:: Data provided ::

/-- What a matrix instruction leaves that writes the slots of the list and the vector registers `written`: no memory, no other slot, no other
part of any core but empty marks, hw and writes and matrix work in flight, no scalar register but x[x]. -/
structure SlotFrame (s t : State) (slots : List (Nat × Nat)) (written : List Nat) (x : Option Nat) : Prop where
  rest : { t with harts := s.harts, cores := s.cores } = s
  harts : ∀ id, { hartOf t id with x := (hartOf s id).x, pc := (hartOf s id).pc, loops := (hartOf s id).loops,
                                   boundary := (hartOf s id).boundary } = hartOf s id
  registers : ∀ id n, ¬(id = leadHart s ∧ x = some n) → (hartOf t id).get n = (hartOf s id).get n
  cores : ∀ k, { coreOf t k with v := (coreOf s k).v, vempty := (coreOf s k).vempty, vpend := (coreOf s k).vpend, hw := (coreOf s k).hw,
                                 slots := (coreOf s k).slots, mpend := (coreOf s k).mpend,
                                 matrix := (coreOf s k).matrix } = coreOf s k
  slots : ∀ k n, (k, n) ∉ slots → slotOf t k n = slotOf s k n
  files : ∀ k n, ¬(k = curCore s ∧ n ∈ written) → (coreOf t k).v.get 0 n = (coreOf s k).v.get 0 n

/-- A product of MMA or MMAS: its format, whether B is packed, and its descriptors as read. -/
def productOf : Instr → State → Option (FmtX × Prod)
  | .mma f, s => some (f, Prod.make f false (vCore s).vtype (xRead s f.da) (xRead s f.db)
      ((hartOf s (leadHart s)).get (f.db.num.toNat + 1)) (xRead s f.dk))
  | .mmas f, s => if f.spn = 0 then none else some (f, Prod.make f true (vCore s).vtype (xRead s f.da) (xRead s f.db)
      ((hartOf s (leadHart s)).get (f.db.num.toNat + 1)) (xRead s f.dk))
  | _, _ => none

/-- Element (i, j) of tile (ti, tj) of a product on core `k`, from the slot's old word (R163, R164, R295, R296, R298). -/
def productWord (s : State) (p : Prod) (src k ti tj i j old : Nat) : Elem :=
  let n := if p.staged then 128 * tj + j else j
  productElem p (fun g => scaleEntry (coreOf s k) p g j) (if p.accz then 0 else old) (aRow s src p (128 * ti + i))
    (bColumn (coreOf s k) (p.tile s src) p n)

/-! ## What a step fetches -/

/-- The landed bytes at the issuer's program counter decode to the instruction: the header from its parcel, any other from 64 bits (R171). -/
def CodeAt (s : State) (i : Instr) : Prop :=
  (∃ w n, readCode s (curOverlay s) (curPc s).toNat 8 = some w ∧
    decode (BitVec.ofNat 32 w) (BitVec.ofNat 32 (w >>> 32)) = .ok (i, n)) ∨
  (∃ lo, readCode s (curOverlay s) (curPc s).toNat 4 = some lo ∧ lo % 256 = 0xC0 ∧ i = .convoyHeader (decC (BitVec.ofNat 32 lo)))

/-- Nothing holds a compute or docent hart back: its core has no step, or one that runs and neither halts nor is to be killed or saved where
the hart stands. -/
def hartFree (s : State) (id : Nat) : Bool :=
  decide (256 ≤ id) ||
  match (coreOf s (coreOfHart id)).step with
  | none => true
  | some i => (coreOf s (coreOfHart id)).phase == .running && (haltOf s i.context).st != .halting &&
      !((hartOf s id).killReq && atKillPoint s id) && !((coreOf s (coreOfHart id)).preemptReq && atPoint s id)

/-- Nothing is due in a Pergola, some bank is live and none to be killed where it stands, and its step, if any, runs on. -/
def pergolaFree (s : State) (g : Nat) : Bool :=
  pergolaDue s g == none && killDue s g == none && !(liveBanks s g).isEmpty &&
  match (perOf s g).step with
  | none => true
  | some i => (perOf s g).phase == .running && !((haltOf s i.context).st == .halting && (perOf s g).actDone == 0)

/-- The bytes of an instruction's parcels in memory order (R7). -/
def codeBytes (i : Instr) : List Byte :=
  (encode i).flatMap fun w => [w.extractLsb' 0 8, w.extractLsb' 8 8, w.extractLsb' 16 8, w.extractLsb' 24 8]

end Sys2Proof.Machine
end

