-- ==== Sys2Proof/Certificates/Slice0/Obligations.lean ====
section
/-! DEFINITION. The statements for the provers, each a proposition about the machine with the rule of the spec that it formalises. -/

open Sys2Proof
open Sys2Proof.Machine

/-- Major 0x01: every performing hart gets the table result in x[D]; nothing else changes. For each of the 25 instructions of major 0x01,
admitted in state s: exec answers a next state t in which every performing hart (the issuing hart, or the gang's enabled banks) holds in
x[D] the result of the table of R201 on its own x[A], x[B], x[C] (zero for x0, whose write is discarded), the place is that after the
instruction, and no other register, flag, special register or byte of memory changes. -/
def Obligations.RegisterArithmeticResults : Prop :=
  ∀ (i : Instr) (f : FmtR) (v : Word → Word → Word → Word) (s : State), result01 i = some (f, v) → admitted i s = true →
    ∃ t, exec i s = .next t ∧
      (∀ id ∈ performers s, (hartOf t id).get f.d.num.toNat =
        if f.d.num.toNat = 0 then 0 else v ((hartOf s id).opnd f.a) ((hartOf s id).opnd f.b) ((hartOf s id).opnd f.c)) ∧
      RegisterFrame s t (performers s) f.d.num.toNat ∧ ctl t = nextPlace s

/-- Major 0x02: every performing hart gets the table result in x[D]; nothing else changes. For each of the 12 instructions of major 0x02
(ADDI, ANDI, ORI, XORI, SHLI, SHRI, SRAI, SLTI, SLTUI, LI, LIH, ADDPC), admitted in state s, a shift by 0 to 63: exec answers a next state
t in which every performing hart holds in x[D] the result of the table of R204 on its own x[A], the immediate and the instruction's
address (zero for x0), the place is that after the instruction, and no other register, flag, special register or byte of memory changes.
LI leaves its immediate, sign-extended. SHLI, SHRI and SRAI by 64 or more raise RESERVED-FIELD in the hart that issues alone, and in every
performing bank of a group. -/
def Obligations.ImmediateArithmeticResults : Prop :=
  (∀ (i : Instr) (f : FmtI) (v : Word → Word → Word) (s : State), result02 i = some (f, v) → admitted i s = true →
    ∃ t, exec i s = .next t ∧
      (∀ id ∈ performers s, (hartOf t id).get f.d.num.toNat =
        if f.d.num.toNat = 0 then 0 else v ((hartOf s id).opnd f.a) (curPc s)) ∧
      RegisterFrame s t (performers s) f.d.num.toNat ∧ ctl t = nextPlace s) ∧
  (∀ (f : FmtI) (s : State), admitted (.li f) s = true →
    exec (.li f) s = .next (advance (modPerformers s fun h => h.dest f.d (BitVec.ofInt 64 f.imm.toInt)))) ∧
  (∀ (i : Instr) (f : FmtI) (s : State), shiftTable i = some f → 64 ≤ f.imm.toNat → admitted i s = true → cancelled s = false →
    (inGroup s = false → exec i s = .next (takeTrap s (curPc s) Cause.reservedField (instrWord i) false false)) ∧
    (inGroup s = true → exec i s =
      .next (trapGang s (curPc s) ((performers s).map fun id => (bankOfHart id, Cause.reservedField, instrWord i)))))
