-- ==== Sys2Proof/Laws/PerInstr.lean ====
section
/-! SUPPORT. The family Encoding: the word of each instruction decodes to that instruction, one lemma per constructor. -/
namespace Sys2Proof.Laws

/-! ## Fields of a concatenation -/

/-- Bits that lie in the low part of a concatenation. -/
theorem extract_low {a b lo n : Nat} (x : BitVec a) (y : BitVec b) (h : lo + n ≤ b) : (x ++ y).extractLsb' lo n = y.extractLsb' lo n := by
  apply BitVec.eq_of_getLsbD_eq; intro k hk
  simp only [BitVec.getLsbD_extractLsb', BitVec.getLsbD_append]
  rw [if_pos (by omega)]

/-- Bits that lie in the high part. -/
theorem extract_high {a b lo n : Nat} (x : BitVec a) (y : BitVec b) (h : b ≤ lo) :
    (x ++ y).extractLsb' lo n = x.extractLsb' (lo - b) n := by
  apply BitVec.eq_of_getLsbD_eq; intro k hk
  simp only [BitVec.getLsbD_extractLsb', BitVec.getLsbD_append]
  rw [if_neg (by omega)]
  congr 2; omega

theorem extract_all {w : Nat} (x : BitVec w) : x.extractLsb' 0 w = x := by
  apply BitVec.eq_of_getLsbD_eq; intro k hk
  simp [hk]

theorem bit_low {a b k : Nat} (x : BitVec a) (y : BitVec b) (h : k < b) : (x ++ y).getLsbD k = y.getLsbD k := by
  rw [BitVec.getLsbD_append, if_pos h]

theorem bit_high {a b k : Nat} (x : BitVec a) (y : BitVec b) (h : b ≤ k) : (x ++ y).getLsbD k = x.getLsbD (k - b) := by
  rw [BitVec.getLsbD_append, if_neg (by omega)]

theorem bit_ofBool (b : Bool) : (BitVec.ofBool b).getLsbD 0 = b := by cases b <;> rfl

theorem opnd_bits (o : Opnd) : Opnd.ofBits o.bits = o := by
  obtain ⟨l, e, n⟩ := o
  have h : ∀ lo m, (Opnd.bits ⟨l, e, n⟩).extractLsb' lo m = BitVec.extractLsb' lo m (l ++ BitVec.ofBool e ++ n) := fun _ _ => rfl
  have g : ∀ k, (Opnd.bits ⟨l, e, n⟩).getLsbD k = BitVec.getLsbD (l ++ BitVec.ofBool e ++ n) k := fun _ => rfl
  simp (disch := decide) only [Opnd.ofBits, h, g, extract_low, extract_high, extract_all, bit_low, bit_high, bit_ofBool, Nat.reduceSub]


/-! ## Fields of a word, format by format (R182, R291, R321) -/

theorem major_encR (M : BitVec 8) (S : BitVec 6) (f : FmtR) : (encR M S f).extractLsb' 0 8 = M :=
  (extract_low _ M (by decide)).trans (extract_all M)
theorem sub_encR (M : BitVec 8) (S : BitVec 6) (f : FmtR) : (encR M S f).extractLsb' 8 6 = S :=
  (extract_high _ M (by decide)).trans ((extract_low _ S (by decide)).trans (extract_all S))
theorem decR_encR (M : BitVec 8) (S : BitVec 6) (f : FmtR) : decR (encR M S f) = f := by
  have h : ∀ lo n, (encR M S f).extractLsb' lo n =
      BitVec.extractLsb' lo n (f.mod ++ f.c.bits ++ f.b.bits ++ f.a.bits ++ f.d.bits ++ S ++ M) := fun _ _ => rfl
  simp (disch := decide) only [decR, opndAt, h, extract_low, extract_high, extract_all, Nat.reduceSub, opnd_bits]

theorem major_encI (M : BitVec 8) (S : BitVec 6) (f : FmtI) : (encI M S f).extractLsb' 0 8 = M :=
  (extract_low _ M (by decide)).trans (extract_all M)
theorem sub_encI (M : BitVec 8) (S : BitVec 6) (f : FmtI) : (encI M S f).extractLsb' 8 6 = S :=
  (extract_high _ M (by decide)).trans ((extract_low _ S (by decide)).trans (extract_all S))
theorem decI_encI (M : BitVec 8) (S : BitVec 6) (f : FmtI) : decI (encI M S f) = f := by
  have h : ∀ lo n, (encI M S f).extractLsb' lo n =
      BitVec.extractLsb' lo n (f.imm ++ f.a.bits ++ f.d.bits ++ S ++ M) := fun _ _ => rfl
  simp (disch := decide) only [decI, opndAt, h, extract_low, extract_high, extract_all, Nat.reduceSub, opnd_bits]

theorem major_encB (M : BitVec 8) (S : BitVec 6) (f : FmtB) : (encB M S f).extractLsb' 0 8 = M :=
  (extract_low _ M (by decide)).trans (extract_all M)
theorem sub_encB (M : BitVec 8) (S : BitVec 6) (f : FmtB) : (encB M S f).extractLsb' 8 6 = S :=
  (extract_high _ M (by decide)).trans ((extract_low _ S (by decide)).trans (extract_all S))
theorem decB_encB (M : BitVec 8) (S : BitVec 6) (f : FmtB) : decB (encB M S f) = f := by
  have h : ∀ lo n, (encB M S f).extractLsb' lo n =
      BitVec.extractLsb' lo n (f.off ++ f.b.bits ++ f.a.bits ++ S ++ M) := fun _ _ => rfl
  simp (disch := decide) only [decB, opndAt, h, extract_low, extract_high, extract_all, Nat.reduceSub, opnd_bits]

theorem major_encJ (M : BitVec 8) (S : BitVec 6) (f : FmtJ) : (encJ M S f).extractLsb' 0 8 = M :=
  (extract_low _ M (by decide)).trans (extract_all M)
theorem sub_encJ (M : BitVec 8) (S : BitVec 6) (f : FmtJ) : (encJ M S f).extractLsb' 8 6 = S :=
  (extract_high _ M (by decide)).trans ((extract_low _ S (by decide)).trans (extract_all S))
theorem decJ_encJ (M : BitVec 8) (S : BitVec 6) (f : FmtJ) : decJ (encJ M S f) = f := by
  have h : ∀ lo n, (encJ M S f).extractLsb' lo n =
      BitVec.extractLsb' lo n (f.off ++ f.a.bits ++ f.d.bits ++ S ++ M) := fun _ _ => rfl
  simp (disch := decide) only [decJ, opndAt, h, extract_low, extract_high, extract_all, Nat.reduceSub, opnd_bits]

theorem major_encL (M : BitVec 8) (S : BitVec 6) (f : FmtL) : (encL M S f).extractLsb' 0 8 = M :=
  (extract_low _ M (by decide)).trans (extract_all M)
theorem sub_encL (M : BitVec 8) (S : BitVec 6) (f : FmtL) : (encL M S f).extractLsb' 8 6 = S :=
  (extract_high _ M (by decide)).trans ((extract_low _ S (by decide)).trans (extract_all S))
theorem decL_encL (M : BitVec 8) (S : BitVec 6) (f : FmtL) : decL (encL M S f) = f := by
  have h : ∀ lo n, (encL M S f).extractLsb' lo n =
      BitVec.extractLsb' lo n (f.end24 ++ f.imm16 ++ f.a.bits ++ S ++ M) := fun _ _ => rfl
  simp (disch := decide) only [decL, opndAt, h, extract_low, extract_high, extract_all, Nat.reduceSub, opnd_bits]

:::

Problem to solve —
Using the entries above, give again exactly the lines from the line holding "x.getLsbD (k - b) := by" through the line holding "obtain ⟨l, e, n⟩ := o". Include both end lines and nothing else.

Your response —
theorem bit_high {a b k : Nat} (x : BitVec a) (y : BitVec b) (h : b ≤ k) : (x ++ y).getLsbD k = x.getLsbD (k - b) := by
  rw [BitVec.getLsbD_append, if_neg (by omega)]

theorem bit_ofBool (b : Bool) : (BitVec.ofBool b).getLsbD 0 = b := by cases b <;> rfl

theorem opnd_bits (o : Opnd) : Opnd.ofBits o.bits = o := by
  obtain ⟨l, e, n⟩ := o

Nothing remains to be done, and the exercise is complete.